[Dataset entries]

-- ==== Sys2Proof/Machine/Digest.lean ====
section
/-! DEFINITION. The check codes of images, records and flits: CRC-32C (06 R131, 14 R325) and SHA-256 (02 R32). -/

namespace Sys2Proof.Machine

open Sys2Proof

/-- One bit of CRC-32C, least significant bit first. -/
def crcStep (c : Word) : Word := if c.getLsbD 0 then (c >>> 1) ^^^ 0x82F63B78#32 else c >>> 1

/-- One byte. -/
def crcTake (c : Word) (b : Byte) : Word :=
  crcStep (crcStep (crcStep (crcStep (crcStep (crcStep (crcStep (crcStep (c ^^^ b.setWidth 32))))))))

/-- CRC-32C with initial value and final XOR 0xFFFF_FFFF. -/
def crc32c (bs : List Byte) : Word := bs.foldl crcTake 0xFFFFFFFF#32 ^^^ 0xFFFFFFFF#32

/-! ### SHA-256 (02 R32): the algorithm is PRESUMED, that of FIPS 180-4, which the rule names (log 31) -/

/-- The integer n-th root of x, below 2^36, by its bits from the highest down. -/
def intRoot (n x : Nat) : Nat :=
  (List.range 36).foldr (fun k r => if (r + 2 ^ k) ^ n ≤ x then r + 2 ^ k else r) 0

/-- 32 bits after the point of the n-th root of p. -/
def rootFraction (n p : Nat) : Word := BitVec.ofNat 32 (intRoot n (p * 2 ^ (32 * n)))

/-- The first 64 primes: those up to 311. -/
def digestPrimes : List Nat := (List.range 312).filter fun p => decide (2 ≤ p) && (List.range p).all fun d => decide (d < 2) || p % d != 0

/-- What each of the 64 steps adds, and the eight words that a digest starts from: cube and square roots of primes. -/
def stepConstants : List Word := digestPrimes.map (rootFraction 3)
def digestStart : List Word := (digestPrimes.take 8).map (rootFraction 2)

/-- Three rotations of a word combined; with `shift` the last is a shift. -/
def rotations (x : Word) (i j k : Nat) (shift : Bool) : Word :=
  x.rotateRight i ^^^ x.rotateRight j ^^^ (if shift then x >>> k else x.rotateRight k)

/-- A block's sixteen words, the newest first, go on for n more. -/
def schedule : Nat → List Word → List Word
  | 0, l => l
  | n + 1, l =>
    let w := fun k => (l[k]?).getD 0
    schedule n ((w 15 + rotations (w 14) 7 18 3 true + w 6 + rotations (w 1) 17 19 10 true) :: l)

/-- One step; `add` is its constant and its word of the schedule together. -/
def digestStep (v : List Word) (add : Word) : List Word :=
  match v with
  | [a, b, c, d, e, f, g, h] =>
    let low := add + h + (g ^^^ (e &&& (f ^^^ g))) + rotations e 6 11 25 false
    [low + ((b &&& (a ||| c)) ||| (a &&& c)) + rotations a 2 13 22 false, a, b, c, low + d, e, f, g]
  | v => v

/-- A number of bytes, the highest first. -/
def beNat (bs : List Byte) : Nat := bs.foldl (fun n b => 256 * n + b.toNat) 0
def beBytes (k n : Nat) : List Byte := (List.range k).map fun i => BitVec.ofNat 8 (n / 256 ^ (k - 1 - i))

/-- n blocks of 64 bytes. -/
def digestBlocks : Nat → List Word → List Byte → List Word
  | 0, v, _ => v
  | n + 1, v, bs =>
    let words := (List.range 16).map fun k => BitVec.ofNat 32 (beNat ((bs.drop (4 * k)).take 4))
    let adds := List.zipWith (· + ·) stepConstants (schedule 48 words.reverse).reverse
    digestBlocks n (List.zipWith (· + ·) v (adds.foldl digestStep v)) (bs.drop 64)

/-- The SHA-256 digest, 32 bytes: the bytes are followed by 0x80, zeros, and their number of bits in 8 bytes. -/
def sha256 (bs : List Byte) : List Byte :=
  let n := bs.length
  let whole := bs ++ [0x80#8] ++ List.replicate ((119 - n % 64) % 64) 0 ++ beBytes 8 (8 * n)
  (digestBlocks (whole.length / 64) digestStart whole).flatMap fun w => beBytes 4 w.toNat

end Sys2Proof.Machine
end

* WHAT THE EXERCISE ASKS *
So that nothing differs from the original, transcribe all of the records above.

* TASK OUTPUT *
-- ==== Sys2Proof/Machine/Digest.lean ====
section
/-! DEFINITION. The check codes of images, records and flits: CRC-32C (06 R131, 14 R325) and SHA-256 (02 R32). -/

namespace Sys2Proof.Machine

open Sys2Proof

/-- One bit of CRC-32C, least significant bit first. -/
def crcStep (c : Word) : Word := if c.getLsbD 0 then (c >>> 1) ^^^ 0x82F63B78#32 else c >>> 1

/-- One byte. -/
def crcTake (c : Word) (b : Byte) : Word :=
  crcStep (crcStep (crcStep (crcStep (crcStep (crcStep (crcStep (crcStep (c ^^^ b.setWidth 32))))))))

/-- CRC-32C with initial value and final XOR 0xFFFF_FFFF. -/
def crc32c (bs : List Byte) : Word := bs.foldl crcTake 0xFFFFFFFF#32 ^^^ 0xFFFFFFFF#32

/-! ### SHA-256 (02 R32): the algorithm is PRESUMED, that of FIPS 180-4, which the rule names (log 31) -/

/-- The integer n-th root of x, below 2^36, by its bits from the highest down. -/
def intRoot (n x : Nat) : Nat :=
  (List.range 36).foldr (fun k r => if (r + 2 ^ k) ^ n ≤ x then r + 2 ^ k else r) 0

/-- 32 bits after the point of the n-th root of p. -/
def rootFraction (n p : Nat) : Word := BitVec.ofNat 32 (intRoot n (p * 2 ^ (32 * n)))

/-- The first 64 primes: those up to 311. -/
def digestPrimes : List Nat := (List.range 312).filter fun p => decide (2 ≤ p) && (List.range p).all fun d => decide (d < 2) || p % d != 0

/-- What each of the 64 steps adds, and the eight words that a digest starts from: cube and square roots of primes. -/
def stepConstants : List Word := digestPrimes.map (rootFraction 3)
def digestStart : List Word := (digestPrimes.take 8).map (rootFraction 2)

/-- Three rotations of a word combined; with `shift` the last is a shift. -/
def rotations (x : Word) (i j k : Nat) (shift : Bool) : Word :=
  x.rotateRight i ^^^ x.rotateRight j ^^^ (if shift then x >>> k else x.rotateRight k)

/-- A block's sixteen words, the newest first, go on for n more. -/
def schedule : Nat → List Word → List Word
  | 0, l => l
  | n + 1, l =>
    let w := fun k => (l[k]?).getD 0
    schedule n ((w 15 + rotations (w 14) 7 18 3 true + w 6 + rotations (w 1) 17 19 10 true) :: l)

/-- One step; `add` is its constant and its word of the schedule together. -/
def digestStep (v : List Word) (add : Word) : List Word :=
  match v with
  | [a, b, c, d, e, f, g, h] =>
    let low := add + h + (g ^^^ (e &&& (f ^^^ g))) + rotations e 6 11 25 false
    [low + ((b &&& (a ||| c)) ||| (a &&& c)) + rotations a 2 13 22 false, a, b, c, low + d, e, f, g]
  | v => v

/-- A number of bytes, the highest first. -/
def beNat (bs : List Byte) : Nat := bs.foldl (fun n b => 256 * n + b.toNat) 0
def beBytes (k n : Nat) : List Byte := (List.range k).map fun i => BitVec.ofNat 8 (n / 256 ^ (k - 1 - i))

/-- n blocks of 64 bytes. -/
def digestBlocks : Nat → List Word → List Byte → List Word
  | 0, v, _ => v
  | n + 1, v, bs =>
    let words := (List.range 16).map fun k => BitVec.ofNat 32 (beNat ((bs.drop (4 * k)).take 4))
    let adds := List.zipWith (· + ·) stepConstants (schedule 48 words.reverse).reverse
    digestBlocks n (List.zipWith (· + ·) v (adds.foldl digestStep v)) (bs.drop 64)

/-- The SHA-256 digest, 32 bytes: the bytes are followed by 0x80, zeros, and their number of bits in 8 bytes. -/
def sha256 (bs : List Byte) : List Byte :=
  let n := bs.length
  let whole := bs ++ [0x80#8] ++ List.replicate ((119 - n % 64) % 64) 0 ++ beBytes 8 (8 * n)
  (digestBlocks (whole.length / 64) digestStart whole).flatMap fun w => beBytes 4 w.toNat

end Sys2Proof.Machine
end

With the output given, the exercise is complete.